Summarizing the results, O2 concentrations of ≥3 mg/L only have a minor influence on N2O emissions of the SBR. In the biofilm reactor, a decrease in biomass and a longer exposure to low O2 concentrations were associated with slightly higher AOB-related N2O emissions at higher O2 concentrations. However, a strong reduction in heterotrophic N2O formation was observed at higher O2 concentrations, resulting in a net decrease in the total emissions.

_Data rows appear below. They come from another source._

-- ==== Sys2Proof/Laws/Services.lean ====
section
/-! SUPPORT. The string scans of PUTS and PUTSP: what they keep, and that their fuel is never used up, so
that they are the spec's loops. -/

namespace Sys2Proof.Machine

/-! ## One turn of each loop -/

theorem putsScan_succ (n : Nat) (a : Word) (s : State) : putsScan (n + 1) a s =
    if (s.memRead a).1 = 0x0000#16 then (s.memRead a).2
    else putsScan n (a + 1#16) ((s.memRead a).2.consoleEmit (lowByte (s.memRead a).1)) := rfl

theorem putspScan_succ (n : Nat) (a : Word) (s : State) : putspScan (n + 1) a s =
    if lowByte (s.memRead a).1 = 0x00#8 then (s.memRead a).2
    else if highByte (s.memRead a).1 = 0x00#8 then (s.memRead a).2.consoleEmit (lowByte (s.memRead a).1)
    else putspScan n (a + 1#16)
      (((s.memRead a).2.consoleEmit (lowByte (s.memRead a).1)).consoleEmit (highByte (s.memRead a).1)) := rfl

/-! ## What a scan keeps -/

/-- A scan keeps whatever every read and every emit keeps. -/
theorem putsScan_keeps {P : State → Prop} (hr : ∀ s a, P s → P (s.afterRead a))
    (he : ∀ s b, P s → P (s.consoleEmit b)) (n : Nat) (a : Word) (s : State) (h : P s) : P (putsScan n a s) := by
  induction n generalizing a s with
  | zero => exact h
  | succ n ih =>
    rw [putsScan_succ]
    by_cases hw : (s.memRead a).1 = 0x0000#16
    · rw [if_pos hw]; exact hr s a h
    · rw [if_neg hw]; exact ih _ _ (he _ _ (hr s a h))

/-- A scan keeps whatever every read and every emit keeps. -/
theorem putspScan_keeps {P : State → Prop} (hr : ∀ s a, P s → P (s.afterRead a))
    (he : ∀ s b, P s → P (s.consoleEmit b)) (n : Nat) (a : Word) (s : State) (h : P s) : P (putspScan n a s) := by
  induction n generalizing a s with
  | zero => exact h
  | succ n ih =>
    rw [putspScan_succ]
    by_cases hl : lowByte (s.memRead a).1 = 0x00#8
    · rw [if_pos hl]; exact hr s a h
    · rw [if_neg hl]
      by_cases hh : highByte (s.memRead a).1 = 0x00#8
      · rw [if_pos hh]; exact he _ _ (hr s a h)
      · rw [if_neg hh]; exact ih _ _ (he _ _ (he _ _ (hr s a h)))

/-- What every trap service leaves alone, as one property of the state it starts from. -/
def ScanFrame (s t : State) : Prop :=
  t.regs = s.regs ∧ t.pc = s.pc ∧ t.cond = s.cond ∧ t.run = s.run ∧ t.host = s.host ∧
    CellsSameBut [kbsrAddr, kbdrAddr] s t ∧ t.console.inClosed = s.console.inClosed ∧
    (∃ n, t.console.inQueue = s.console.inQueue.drop n) ∧ (∃ bs, t.console.out = s.console.out ++ bs)

theorem ScanFrame.refl (s : State) : ScanFrame s s :=
  ⟨rfl, rfl, rfl, rfl, rfl, fun _ _ => rfl, rfl, ⟨0, rfl⟩, ⟨[], by simp⟩⟩

theorem ScanFrame.afterRead {s t : State} (a : Word) (h : ScanFrame s t) : ScanFrame s (t.afterRead a) := by
  obtain ⟨h1, h2, h3, h4, h5, h6, h7, ⟨n, h8⟩, h9⟩ := h
  refine ⟨by simpa, by simpa, by simpa, by simpa, by simpa, fun b hb => ?_, by simpa, ?_, by simpa⟩
  · simp only [List.mem_cons, List.not_mem_nil, or_false, not_or] at hb
    rw [State.afterRead_cell_of_ne t a hb.1 hb.2, h6 b (by simpa using hb)]
  · by_cases ha : a = kbsrAddr
    · refine ⟨n + 1, ?_⟩
      subst ha
      rw [State.afterRead_kbsr, State.kbsrPoll_console, ← List.tail_drop, ← h8]
    · exact ⟨n, by rw [State.afterRead_of_ne t ha, h8]⟩

theorem ScanFrame.consoleEmit {s t : State} (b : Byte) (h : ScanFrame s t) : ScanFrame s (t.consoleEmit b) := by
  obtain ⟨h1, h2, h3, h4, h5, h6, h7, h8, ⟨bs, h9⟩⟩ := h
  exact ⟨h1, h2, h3, h4, h5, h6, h7, h8, ⟨bs ++ [b], by simp [h9]⟩⟩

theorem putsScan_frame (n : Nat) (a : Word) (s : State) : ScanFrame s (putsScan n a s) :=
  putsScan_keeps (P := ScanFrame s) (fun _ a h => h.afterRead a) (fun _ b h => h.consoleEmit b) n a s (.refl s)

theorem putspScan_frame (n : Nat) (a : Word) (s : State) : ScanFrame s (putspScan n a s) :=
  putspScan_keeps (P := ScanFrame s) (fun _ a h => h.afterRead a) (fun _ b h => h.consoleEmit b) n a s (.refl s)

/-! ## The fuel is never used up -/

/-- How many reads PUTS needs at most from `a`: up to KBSR, and once around for each queued byte. -/
def putsNeed (a : Word) (s : State) : Nat := s.console.inQueue.length * 65536 + (kbsrAddr - a).toNat + 1

theorem dist_succ {a : Word} (h : a ≠ kbsrAddr) : (kbsrAddr - (a + 1#16)).toNat + 1 = (kbsrAddr - a).toNat := by
  have hk : kbsrAddr = 0xFE00#16 := rfl
  rw [hk] at h ⊢
  bv_omega

theorem dist_kbsr_succ : (kbsrAddr - (kbsrAddr + 1#16)).toNat = 65535 := by decide

/-- After a read of a non-zero word, the loop needs at least one read less. -/
theorem putsNeed_succ {a : Word} {s : State} (hw : (s.memRead a).1 ≠ 0#16) (b : Byte) :
    putsNeed (a + 1#16) ((s.memRead a).2.consoleEmit b) < putsNeed a s := by
  unfold putsNeed
  rw [State.consoleEmit_console, State.memRead_snd]
  by_cases ha : a = kbsrAddr
  · subst ha
    rw [State.memRead_fst, State.afterRead_kbsr, State.kbsrPoll_kbsr] at hw
    rw [State.afterRead_kbsr, State.kbsrPoll_console, dist_kbsr_succ]
    cases hq : s.console.inQueue with
    | nil => exact absurd (if_pos hq) hw
    | cons c rest =>
      simp only [List.tail_cons, List.length_cons]
      omega
  · rw [State.afterRead_of_ne s ha]
    have := dist_succ ha
    simp only
    omega

/-- PUTS with enough fuel is the spec's loop, run to its end (R155). -/
theorem putsRun_putsScan (n : Nat) (a : Word) (s : State) (h : putsNeed a s ≤ n) :
    PutsRun a s (putsScan n a s) := by
  induction n generalizing a s with
  | zero => exact absurd h (by unfold putsNeed; omega)
  | succ n ih =>
    rw [putsScan_succ]
    split
    · rename_i hw; exact .stop hw
    · rename_i hw
      exact .more hw (ih _ _ (Nat.le_of_lt_succ (Nat.lt_of_lt_of_le (putsNeed_succ hw _) h)))

theorem putsNeed_le_putsBound (a : Word) (s : State) : putsNeed a s ≤ putsBound s := by
  have := (kbsrAddr - a).isLt
  unfold putsNeed putsBound
  omega

/-- PUTSP with enough fuel is the spec's loop, run to its end (R158): KBSR always stops it. -/
theorem putspRun_putspScan (n : Nat) (a : Word) (s : State) (h : (kbsrAddr - a).toNat < n) :
    PutspRun a s (putspScan n a s) := by
  induction n generalizing a s with
  | zero => omega
  | succ n ih =>
    rw [putspScan_succ]
    split
    · rename_i hl; exact .stopLow hl
    · rename_i hl
      split
      · rename_i hh; exact .stopHigh hl hh
      · rename_i hh
        refine .more hl hh (ih _ _ ?_)
        by_cases ha : a = kbsrAddr
        · subst ha
          refine absurd ?_ hl
          rw [State.memRead_fst, State.afterRead_kbsr, State.kbsrPoll_kbsr]
          split <;> rfl
        · have := dist_succ ha
          omega

theorem dist_lt_putspBound (a : Word) : (kbsrAddr - a).toNat < putspBound := by
  have := (kbsrAddr - a).isLt
  unfold putspBound
  omega

end Sys2Proof.Machine
end

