-- O1, O14
theorem test_add_register_overflow : shows (step (at3000 0x1042#16 [(1#3, 0x7FFF#16), (2#3, 0x0001#16)] []))
    (fun t => (t.reg 0#3, t.cond, t.pc)) = some (0x8000#16, .n, 0x3001#16) := by decide
theorem test_add_register_ignored_bits : shows (step (at3000 0x105A#16 [(1#3, 0x0001#16), (2#3, 0x0002#16)] []))
    (fun t => (t.reg 0#3, t.cond)) = some (0x0003#16, .p) := by decide
-- S5, O4
theorem test_add_immediate : shows (step (at3000 0x1063#16 [(1#3, 0x0005#16)] []))
    (fun t => (t.reg 0#3, t.cond)) = some (0x0008#16, .p) := by decide
theorem test_add_immediate_negative : shows (step (at3000 0x14BF#16 [] []))
    (fun t => (t.reg 2#3, t.cond)) = some (0xFFFF#16, .n) := by decide
-- S6, O9
theorem test_and_register : shows (step (at3000 0x5042#16 [(1#3, 0x000C#16), (2#3, 0x000A#16)] []))
    (fun t => (t.reg 0#3, t.cond)) = some (0x0008#16, .p) := by decide
theorem test_and_register_negative : shows (step (at3000 0x5042#16 [(1#3, 0x8001#16), (2#3, 0x8000#16)] []))
    (fun t => (t.reg 0#3, t.cond)) = some (0x8000#16, .n) := by decide
-- O7, O8
theorem test_and_immediate_negative : shows (step (at3000 0x5070#16 [(1#3, 0xFFFF#16)] []))
    (fun t => (t.reg 0#3, t.cond)) = some (0xFFF0#16, .n) := by decide
theorem test_and_immediate_zero : shows (step (before 0x3000#16 0x5020#16 [(0#3, 0x1234#16)] [] [] true .p))
    (fun t => (t.reg 0#3, t.cond)) = some (0x0000#16, .z) := by decide
-- O12, O13
theorem test_not : shows (step (at3000 0x92BF#16 [(2#3, 0x00F0#16)] []))
    (fun t => (t.reg 1#3, t.cond)) = some (0xFF0F#16, .n) := by decide
theorem test_not_same_register : shows (step (at3000 0x903F#16 [(0#3, 0x8000#16)] []))
    (fun t => (t.reg 0#3, t.cond)) = some (0x7FFF#16, .p) := by decide
-- C1, C6
theorem test_br_taken : shows (step (at3000 0x05FD#16 [] [])) (fun t => t.pc) = some 0x2FFE#16 := by decide
theorem test_br_wraps : shows (step (before 0xFFFF#16 0x0201#16 [] [] [] true .p)) (fun t => t.pc) =
    some 0x0001#16 := by decide
-- C7
theorem test_jmp : shows (step (at3000 0xC080#16 [(2#3, 0x4000#16)] [])) (fun t => (t.pc, t.cond)) =
    some (0x4000#16, .z) := by decide
-- C8
theorem test_ret : shows (step (at3000 0xC1C0#16 [(7#3, 0x1234#16)] [])) (fun t => t.pc) =
    some 0x1234#16 := by decide
-- C9, C12
theorem test_jsr : shows (step (at3000 0x4FFF#16 [] [])) (fun t => (t.reg 7#3, t.pc)) =
    some (0x3001#16, 0x3000#16) := by decide
theorem test_jsr_at_zero : shows (step (before 0x0000#16 0x4FFF#16 [] [] [] true .z))
    (fun t => (t.reg 7#3, t.pc)) = some (0x0001#16, 0x0000#16) := by decide
-- C10, C11
theorem test_jsrr : shows (step (at3000 0x40C0#16 [(3#3, 0x5000#16)] [])) (fun t => (t.reg 7#3, t.pc)) =
    some (0x3001#16, 0x5000#16) := by decide
theorem test_jsrr_r7 : shows (step (at3000 0x41C0#16 [(7#3, 0x5000#16)] [])) (fun t => (t.reg 7#3, t.pc)) =
    some (0x3001#16, 0x3001#16) := by decide
-- L1, L2
theorem test_ld : shows (step (at3000 0x2402#16 [] [(0x3003#16, 0x0005#16)]))
    (fun t => (t.reg 2#3, t.cond)) = some (0x0005#16, .p) := by decide
theorem test_ld_own_word : shows (step (at3000 0x21FF#16 [] []))
    (fun t => (t.reg 0#3, t.cond)) = some (0x21FF#16, .p) := by decide
-- L3, L4
theorem test_ldi : shows (step (at3000 0xA001#16 [] [(0x3002#16, 0x4000#16), (0x4000#16, 0x1234#16)]))
    (fun t => (t.reg 0#3, t.cond)) = some (0x1234#16, .p) := by decide
theorem test_ldi_kbsr : shows (step (before 0x3000#16 0xA400#16 [] [(0x3001#16, 0xFE00#16)] [0x41#8] false .z))
    (fun t => (t.reg 2#3, t.cond, t.cell 0xFE00#16, t.cell 0xFE02#16, t.console.inQueue)) =
    some (0x8000#16, .n, 0x8000#16, 0x0041#16, []) := by decide
-- L6, L8
theorem test_ldr : shows (step (at3000 0x62BF#16 [(2#3, 0x4001#16)] [(0x4000#16, 0x8001#16)]))
    (fun t => (t.reg 1#3, t.cond)) = some (0x8001#16, .n) := by decide
theorem test_ldr_wraps : shows (step (at3000 0x62BF#16 [] [(0xFFFF#16, 0x0007#16)]))
    (fun t => (t.reg 1#3, t.cond)) = some (0x0007#16, .p) := by decide
-- L9, L11
theorem test_lea : shows (step (at3000 0xE1FE#16 [] [])) (fun t => (t.reg 0#3, t.cond)) =
    some (0x2FFF#16, .p) := by decide
theorem test_lea_wraps : shows (step (before 0xFFFF#16 0xE1FF#16 [] [] [] true .z))
    (fun t => (t.reg 0#3, t.cond)) = some (0xFFFF#16, .n) := by decide
-- L12, L13
theorem test_st : shows (step (at3000 0x3600#16 [(3#3, 0xBEEF#16)] []))
    (fun t => (t.cell 0x3001#16, t.cond)) = some (0xBEEF#16, .z) := by decide
theorem test_st_backwards : shows (step (at3000 0x31FE#16 [(0#3, 0x0141#16)] []))
    (fun t => (t.cell 0x2FFF#16, t.console.out)) = some (0x0141#16, []) := by decide
-- L14, L15
theorem test_sti_ddr : shows (step (at3000 0xB203#16 [(1#3, 0x0041#16)] [(0x3004#16, 0xFE06#16)]))
    (fun t => (t.cell 0xFE06#16, t.console.out)) = some (0x0041#16, [0x41#8]) := by decide
theorem test_sti_zero : shows (step (at3000 0xB001#16 [] [(0x3002#16, 0x5000#16), (0x5000#16, 0x0001#16)]))
    (fun t => (t.cell 0x5000#16, t.cell 0x3002#16)) = some (0x0000#16, 0x5000#16) := by decide
-- L16, L17
theorem test_str : shows (step (at3000 0x7946#16 [(5#3, 0x4000#16), (4#3, 0x0007#16)] []))
    (fun t => t.cell 0x4006#16) = some 0x0007#16 := by decide
theorem test_str_ddr : shows (step (at3000 0x7000#16 [(0#3, 0xFE06#16)] []))
    (fun t => (t.cell 0xFE06#16, t.console.out)) = some (0xFE06#16, [0x06#8]) := by decide
-- F1, F2
theorem test_rti : shows (step (at3000 0x8000#16 [] [])) (fun t => (t.pc, t.run)) =
    some (0x3001#16, .faulted { cause := .reservedOpcode, addr := 0x3000#16, instr := 0x8000#16,
                                detail := .opcode 0x8#4 }) := by decide
theorem test_res : shows (step (before 0xFFFF#16 0xD123#16 [] [] [] true .z)) (fun t => (t.pc, t.run)) =
    some (0x0000#16, .faulted { cause := .reservedOpcode, addr := 0xFFFF#16, instr := 0xD123#16,
                                detail := .opcode 0xD#4 }) := by decide
-- T16, T17
theorem test_trap_x26 : shows (step (at3000 0xF026#16 [] [])) (fun t => (t.reg 7#3, t.run)) =
    some (0x3001#16, .faulted { cause := .unknownTrap, addr := 0x3000#16, instr := 0xF026#16,
                                detail := .trapVector 0x26#8 }) := by decide
theorem test_trap_x00 : shows (step (at3000 0xF000#16 [] [])) (fun t => t.run) =
    some (.faulted { cause := .unknownTrap, addr := 0x3000#16, instr := 0xF000#16,
                     detail := .trapVector 0x00#8 }) := by decide
-- T1, T2
theorem test_getc : shows (step (at3000 0xF020#16 [] [])) (fun t => (t.reg 7#3, t.run)) =
    some (0x3001#16, .waiting .getc) := by decide
theorem test_getc_completion :
    shows (step ((before 0x3000#16 0#16 [] [] [0x61#8] false .n).setRun (.waiting .getc)))
      (fun t => (t.reg 0#3, t.run, t.console, t.cond)) =
    some (0x0061#16, .running, { inQueue := [], inClosed := false, out := [] }, .n) := by decide
-- T5
theorem test_out : shows (step (at3000 0xF021#16 [(0#3, 0xFF0A#16)] []))
    (fun t => (t.console.out, t.reg 0#3, t.reg 7#3)) = some ([0x0A#8], 0xFF0A#16, 0x3001#16) := by decide
-- T6, T8
theorem test_puts : shows (step (at3000 0xF022#16 [(0#3, 0x4000#16)] [(0x4000#16, 0x0048#16), (0x4001#16, 0x0069#16)]))
    (fun t => (t.console.out, t.reg 0#3, t.reg 7#3)) = some ([0x48#8, 0x69#8], 0x4000#16, 0x3001#16) := by decide
theorem test_puts_ignores_high_byte : shows (step (at3000 0xF022#16 [(0#3, 0x4000#16)] [(0x4000#16, 0x1241#16)]))
    (fun t => t.console.out) = some [0x41#8] := by decide
-- T9 (for every prompt), T10
theorem test_in : exec .trapIn (at3000 0xF023#16 [] []) =
    .next ((((at3000 0xF023#16 [] []).setReg 7#3 0x3000#16).setConsole
      { inQueue := [], inClosed := true, out := Config.inPrompt }).setRun (.waiting .inChar)) := by
  have h : exec .trapIn (at3000 0xF023#16 [] []) =
      .next (((at3000 0xF023#16 [] []).linkPc.consoleEmitAll Config.inPrompt).wait .inChar) := rfl
  rw [h, State.consoleEmitAll_eq]
  rfl
theorem test_in_completion :
    shows (step ((before 0x3000#16 0#16 [] [] [0x7A#8] false .p).setRun (.waiting .inChar)))
      (fun t => (t.reg 0#3, t.run, t.console)) =
    some (0x007A#16, .running, { inQueue := [], inClosed := false, out := [0x7A#8] }) := by decide
-- T12, T13
theorem test_putsp : shows (step (at3000 0xF024#16 [(0#3, 0x4000#16)] [(0x4000#16, 0x6948#16), (0x4001#16, 0x0021#16)]))
    (fun t => (t.console.out, t.reg 7#3)) = some ([0x48#8, 0x69#8, 0x21#8], 0x3001#16) := by decide
theorem test_putsp_zero_low_byte : shows (step (at3000 0xF024#16 [(0#3, 0x4000#16)] [(0x4000#16, 0x4100#16)]))
    (fun t => t.console.out) = some [] := by decide
-- T15
theorem test_halt : shows (step (at3000 0xF025#16 [] [])) (fun t => (t.reg 7#3, t.pc, t.run, t.console.out)) =
    some (0x3001#16, 0x3001#16, .halted, []) := by decide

4.5. S3: Effect of Different Biomass Contents

In the SBR, higher TSS concentrations due to improved settling were associated with higher AOB activity and reduced autotrophic N2O formation. However, higher TSS concentrations promoted heterotrophic N2O formation, so the total emissions did not significantly change.
In the biofilm, the simulations (“15/15” aeration cycle, O2 concentration = 4 mg/L) with different erosion velocities resulting in different biofilm thicknesses showed that the total biomass in the reactor does not depend on the biofilm thickness as soon as a steady state is reached (Figure 9 right). Similar to the studies on different O2 concentrations, only the biomass required for the conversion processes (the N conversion is identical here in all scenarios) was retained; the excess biomass decayed. Consequently, the N2O emissions caused by AOB were similar for the investigated biofilm thicknesses. The total N2O emissions of the thicker biofilm were indeed slightly higher due to a faster decrease in the O2 concentration (more O2-consuming microorganisms in the outer biofilm layer), resulting in a longer anoxic phase and a slightly higher activity of HET (Figure 9 left).
It must be emphasized that the simulations started from a steady state, which was reached after more than 500 days. In reality, the conservation of biomass can definitely be achieved over shorter periods. Some studies have confirmed that AOB can be reactivated after longer periods without substrate availability (e.g., [25]). Applying the model, a higher biomass concentration could be maintained by repeated high-load phases. For example, the alkalinity of the inflow could be increased for one day every 7 days. However, since this resulted in increased N conversion on the one hand and higher N2O emissions on the other hand, this was not further examined in this work.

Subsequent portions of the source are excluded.